Some terms in this document might be misleading, thus a quick glossary.

A buildbot build process, most often this will be a compare-locales source check. This is not related to binary bits uploaded to ftp. A build is a sequence of steps.
The buildbot steps make up the build process, and contain actions like updating a mercurial repository, or loading data off the network, or comparing en-US to localized sources. Each step can have multiple log files.
A buildbot log corresponds to a file on disk, possibly compressed with bz2.

Problem statement

Elmo stores the detailed output of the translation checks in the log files that are generated during the build that generates the data.

Buildbot stores those logs as individual file in a specific naming scheme into one directory per builder. The files itself can be any size from a few dozen bytes to several MB.

To serve that data to the web, the storage needs to be accessible to all web heads, for production, stage, and dev.

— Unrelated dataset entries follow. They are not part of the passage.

/-- The bytes of accumulator row `i` stored in a format, and its scale byte (R104, R105, R139, R140). -/
def accRowOut (a : AccBlock) (fo : Nat) (i : Nat) : List Byte × Option Byte :=
  let row := (a.row i).cols.toList
  if fo = 0xF then (row.flatMap fun x => leBytes 16 x.toNat, none)
  else
    match Fmt.ofCode fo with
    | none => ([], none)
    | some g =>
      let win := a.window i
      let q := w128ConvertRow g (win.getD 0) row
      (leBytes (32 * g.bits / 8) (packElems g.bits q.2), if g.scaled then some (BitVec.ofNat 8 q.1) else none)

/-- ACC.ST of rows, in order; it stops at a row it cannot read or write (R105, R109). Every row before the failing one is stored, though
rows are written 3 cycles after they are read (DESIGN CHOICE, log entry 74: the spec says only that no further row is written).
Answers the state, whether it failed, and the rows read. -/
def accStRows (b : BayId) (a : AccBlock) (fo : Nat) (dst sc : Strided) (r0 : Nat) : Nat → Nat → State → State × Bool × Nat
  | 0, i, s => (s, false, i)
  | n + 1, i, s =>
    let q := accRead b a (r0 + i) s
    if q.2.2 then (q.1, true, i + 1)
    else
      let o := accRowOut a fo (r0 + i)
      let w := q.1.bayWrite b (dst.base + i * dst.stride) o.1
      if w.2 then (w.1, true, i + 1)
      else
        match o.2 with
        | none => accStRows b a fo dst sc r0 n (i + 1) w.1
        | some x =>
          let w2 := w.1.bayWrite b (sc.base + i * sc.stride) [x]
          if w2.2 then (w2.1, true, i + 1) else accStRows b a fo dst sc r0 n (i + 1) w2.1

/-- The check of a strip (R395): each row's data followed by its scale byte. -/
def stripCheck (a : AccBlock) (fo r0 m : Nat) : Word :=
  crc64 ((List.range m).flatMap fun i => (accRowOut a fo (r0 + i)).1 ++ (accRowOut a fo (r0 + i)).2.toList)

/-- Offsets of the first byte of each row and scale that ACC.ST writes, with the bytes written there. -/
def stripSpans (fo : Nat) (dst sc : Strided) (m : Nat) : List (Nat × Nat) :=
  (List.range m).map (fun i => (dst.base + i * dst.stride, accRowBytes fo))
    ++ (if codeIn 4 0xA fo then (List.range m).map fun i => (sc.base + i * sc.stride, 1) else [])

/-- The lowest offset a strip writes. -/
def stripLo (fo : Nat) (dst sc : Strided) (m : Nat) : Nat :=
  (stripSpans fo dst sc m).foldl (fun x p => min x p.1) 0xFFFFF

/-- The highest offset a strip writes. -/
def stripHi (fo : Nat) (dst sc : Strided) (m : Nat) : Nat :=
  (stripSpans fo dst sc m).foldl (fun x p => max x (p.1 + p.2 - 1)) 0

/-- ACC.ST (R105, R139): with CLR the rows stored are cleared, unless the store fails (R109). -/
def runAccSt (b : BayId) (fo : Nat) (one clr : Bool) (ga gs gr : Word) (s : State) : PressEnd :=
  let a := (s.bay b).acc one
  let rr := rowRange gr
  let w := accStRows b a fo (strided ga) (strided gs) rr.r0 rr.m 0 s
  -- the single-bit errors that the reads found are written back corrected (R104)
  let heal := fun (a : AccBlock) => { a with weak := a.weak.filter fun k => k / 32 < rr.r0 || rr.r0 + w.2.2 ≤ k / 32 }
  if w.2.1 then .error (w.1.updBay b fun y => y.setAcc one (heal (y.acc one)))
  else .done ((w.1.strip b (rr.m != 0) (stripCheck a fo rr.r0 rr.m) (stripLo fo (strided ga) (strided gs) rr.m)
      (stripHi fo (strided ga) (strided gs) rr.m)).updBay b fun y =>
    y.setAcc one ((List.range rr.m).foldl (fun a i => if clr then a.setRow (rr.r0 + i) .zero else a) (heal (y.acc one))))

/-- Rows loaded by ACC.LD (R107, R128). With ADD clear a loaded row replaces the old one: a NaR pattern in it is no saturation and no NaR
event (DESIGN CHOICE, log entry 74: R129 speaks of sums). Where a row stops the instruction, an open number of the rows behind it
are in the pipe: the spec does not state the depth of this pipe. -/
def accLdRows (b : BayId) (src : Strided) (r0 : Nat) (add : Bool) : Nat → Nat → MmRun → MmRun
  | 0, _, x => x
  | n + 1, i, x =>
    if x.over then x
    else
      let o := src.base + i * src.stride
      let d := pressRead b o 512 x.s
      if d.2 then x.badRead d.1
      else
        let q := if add then accRead b x.acc (r0 + i) d.1 else (d.1, x.acc, false)
        let vals := (List.range 32).map fun c => BitVec.ofNat 128 (leNat (d.1.bayBytes b (o + 16 * c) 16))
        let old := (q.2.1.row (r0 + i)).cols.toList
        let ws : List ElemWrite := (List.range 32).map fun c =>
          if add then w128Add (old[c]?.getD 0) (vals[c]?.getD 0) else ⟨vals[c]?.getD 0, false, false, 0⟩
        accLdRows b src r0 add n (i + 1)
          ({ x with
              s := q.1
              acc := if q.2.2 then q.2.1 else q.2.1.setRow (r0 + i) { cols := colsOf (ws.map ElemWrite.value), win := none }
              cnt := if q.2.2 then x.cnt else x.cnt.addRow ws }.tookRow
            n q.2.2 (ws.any ElemWrite.event && q.1.trapOn b .accSat))

/-- ACC.LD (R107, R109). -/
def runAccLd (b : BayId) (f : PFields) (ga gr : Word) (s : State) : PressEnd :=
  let one := f.acc == 1
  let rr := rowRange gr
  let x := accLdRows b (strided ga) rr.r0 (f.mod.getLsbD 7) rr.m 0 (.start s ((s.bay b).acc one))
  let s := x.s.mmCount b x.cnt
  if x.err then .error (s.healAcc b one x.acc)
  else if x.trap then .trap (s.healAcc b one x.acc)
  else .done (s.updBay b fun y => y.setAcc one x.acc)

/-! ### The meanings -/

/-- MM (R93): issue into the press queue. -/
def execMm (b : BayId) (t : Thread) (f : PFields) (s : State) : Res :=
  .next (opPressIssue .mm b t f s)

/-- LDS (R89): issue into the press queue. -/
def execLds (b : BayId) (t : Thread) (f : PFields) (s : State) : Res :=
  .next (opPressIssue .lds b t f s)

/-- TURN (R90): issue into the press queue. -/
def execTurn (b : BayId) (t : Thread) (f : PFields) (s : State) : Res :=
  .next (opPressIssue .turn b t f s)

/-- ACC_CLR (R105): issue into the press queue. -/
def execAccClr (b : BayId) (t : Thread) (f : PFields) (s : State) : Res :=
  .next (opPressIssue .accClr b t f s)

/-- ACC_ST (R105): issue into the press queue. -/
def execAccSt (b : BayId) (t : Thread) (f : PFields) (s : State) : Res :=
  .next (opPressIssue .accSt b t f s)

/-- ACC_LD (R107): issue into the press queue. -/
def execAccLd (b : BayId) (t : Thread) (f : PFields) (s : State) : Res :=
  .next (opPressIssue .accLd b t f s)

/-- ACC_WIN (R132): issue into the press queue. -/
def execAccWin (b : BayId) (t : Thread) (f : PFields) (s : State) : Res :=
  .next (opPressIssue .accWin b t f s)

end Sys2Proof.Machine
end

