/-- The regions copied into the local slot, in table order: the first code that is not DONE. -/
def copyRegions (base : Nat) : List ManRegion → State → State × Code
  | [], s => (s, cDONE)
  | r :: rs, s =>
    let x := s.ownRead 3 r.base r.len
    if x.2.1 ≠ cDONE then (x.1, x.2.1)
    else
      let w := x.1.ownWrite 3 (base + r.off) x.2.2
      if w.2 ≠ cDONE then w else copyRegions base rs w.1

/-- The stores of the Ledger that carry a range to an endpoint: bytes given, or read from memory as they leave (R416, R418). -/
def ledgerStores (u : LedgerUse) (ep addr len data : Nat) (given : List Byte) : List Req :=
  (cutParts 2048 len).map fun p =>
    { org := .ledger u, type := 0, srcEp := ledgerEp, dstEp := ep, addr := BitVec.ofNat 48 (addr + p.1), len := p.2, data := data + p.1
      given := (given.drop p.1).take p.2, hdr := [], slot := 0 }

/-- A range of the slot stored into the partner's peer slot, which lies where this device's does (R416; DESIGN CHOICE, log entry 47: the
spec does not say how the partner's slot is addressed). -/
def State.trickleSend (s : State) (off len data : Nat) (given : List Byte) : State :=
  let a := s.reserve.2.1 + off
  s.sendReqs (BitVec.ofNat 16 (s.getF Fld.LDG_BASTE_CTRL_PARTNER)) (ledgerStores .baste (servingEp a) a len data given)

/-- The first trickle store zeroes the partner's manifest (R416). -/
def State.trickleBegin (s : State) : State :=
  if s.ldg.baste.begun then s
  else (s.trickleSend 0 8192 0 (List.replicate 8192 0)).updBaste fun b => { b with begun := true }

/-- With every leaf digested and trickled the last store writes the manifest (R416). -/
def State.trickleClose (s : State) : State :=
  let b := s.ldg.baste
  if s.basteState = 3 ∧ b.leaves = [] ∧ b.trickle = [] ∧ !b.closing then
    (s.trickleBegin.trickleSend 0 8192 0 (manifestBytes b.head b.regions)).updBaste fun b => { b with closing := true }
  else s

/-- The manifest sealed once every leaf is digested (R416): SELF and the region digests are written. -/
def State.basteSeal (s : State) : State :=
  let b := s.ldg.baste
  if !b.leaves.isEmpty then s
  else
    let rs := b.regions.map fun r =>
      { r with digest := regionDigest r.base r.len ((b.done.filter fun e => e.1 == r.off).map Prod.snd) }
    let w := s.ownWrite 3 s.reserve.1 (manifestBytes b.head rs)
    if w.2 ≠ cDONE then w.1.basteEnd 6 w.2
    else
      let s := w.1.updBaste fun b => { b with regions := rs, last := leNat ((b.head.drop 8).take 8) }
      if s.getF Fld.LDG_BASTE_CTRL_PART_EN = 1 ∧ b.cut = none then (s.setF Fld.LDG_BASTE_STATUS_STATE 3).trickleClose
      else s.basteEnd 5 (b.cut.getD cDONE)

/-- Bays stop, and the device enters HELD: at once, or with the end of its job (R429, R460). -/
def State.leaseStop (s : State) : State :=
  let s := (s.abortDevice cLEASE_EXPIRED fun _ => true).stopBays
  let s := (s.updJob fun j => { j with lease := true }).setFs [(Fld.MSC_LEASE_STATE, 3), (Fld.MSC_LEASE_REMAIN, 0)]
  if s.host.job.isSome && s.devState != stHOLD then s else s.setDevState stHELD

/-- BASTE_COPY_DONE: the pause ends (R415 to R417). The copy needs the bays quiet. -/
def opBasteCopy (s : State) : State :=
  if s.basteState ≠ 1 ∨ !((s.bays.map Prod.fst).all fun b => s.bayQuiet (BitVec.ofNat 10 b)) then s
  else
    let b := s.ldg.baste
    let c := copyRegions s.reserve.1 b.regions s
    let c := if c.2 = cDONE then c.1.ownWrite 3 c.1.reserve.1 b.head else c
    let s :=
      if c.2 ≠ cDONE then (c.1.basteEnd 6 c.2).updBaste fun b => { b with due := true }
      else
        let s := c.1
        let leaves := b.regions.flatMap fun r => leavesOf r.off (s.reserve.1 + r.off) r.len
        let s := (s.updBaste fun b => { b with leaves := leaves, total := leaves.length }).setF Fld.LDG_BASTE_STATUS_STATE 2
        let s := s.basteProg
        if leaves.isEmpty then s.basteSeal else s
    let s := s.workAll
    if s.getF Fld.MSC_LEASE_STATE = 2 then s.leaseStop else s

/-- The next leaf of the baste finishes (R416, R417): with PART_EN it is then trickled. -/
def State.basteLeaf (s : State) (x : Leaf) (rest : List Leaf) : State :=
  let r := s.ownRead 3 x.addr x.len
  if r.2.1 ≠ cDONE then r.1.basteEnd 6 r.2.1
  else
    let part := decide (r.1.getF Fld.LDG_BASTE_CTRL_PART_EN = 1) && r.1.ldg.baste.cut.isNone
    let s := r.1.updBaste fun b => { b with
      leaves := rest, done := b.done ++ [(x.region, sha3 r.2.2)], trickle := if part then b.trickle ++ [x] else b.trickle }
    (if part then s.setF Fld.LDG_BASTE_STATUS_STATE 3 else s).basteSeal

Specifying a strict retention policy to just cap the amount of data is not going to help, due to the scale of the problem. Just keeping the last recent file would make NFS unhappy. Also, the "current" data might be old. The signed-off data for Occitan Firefox 3.6 (we're still shipping that) is from December 2009. In fact, that data is lost. The most recent run is from January 2012, but only because Axel reran those builds with a new version of the source checks.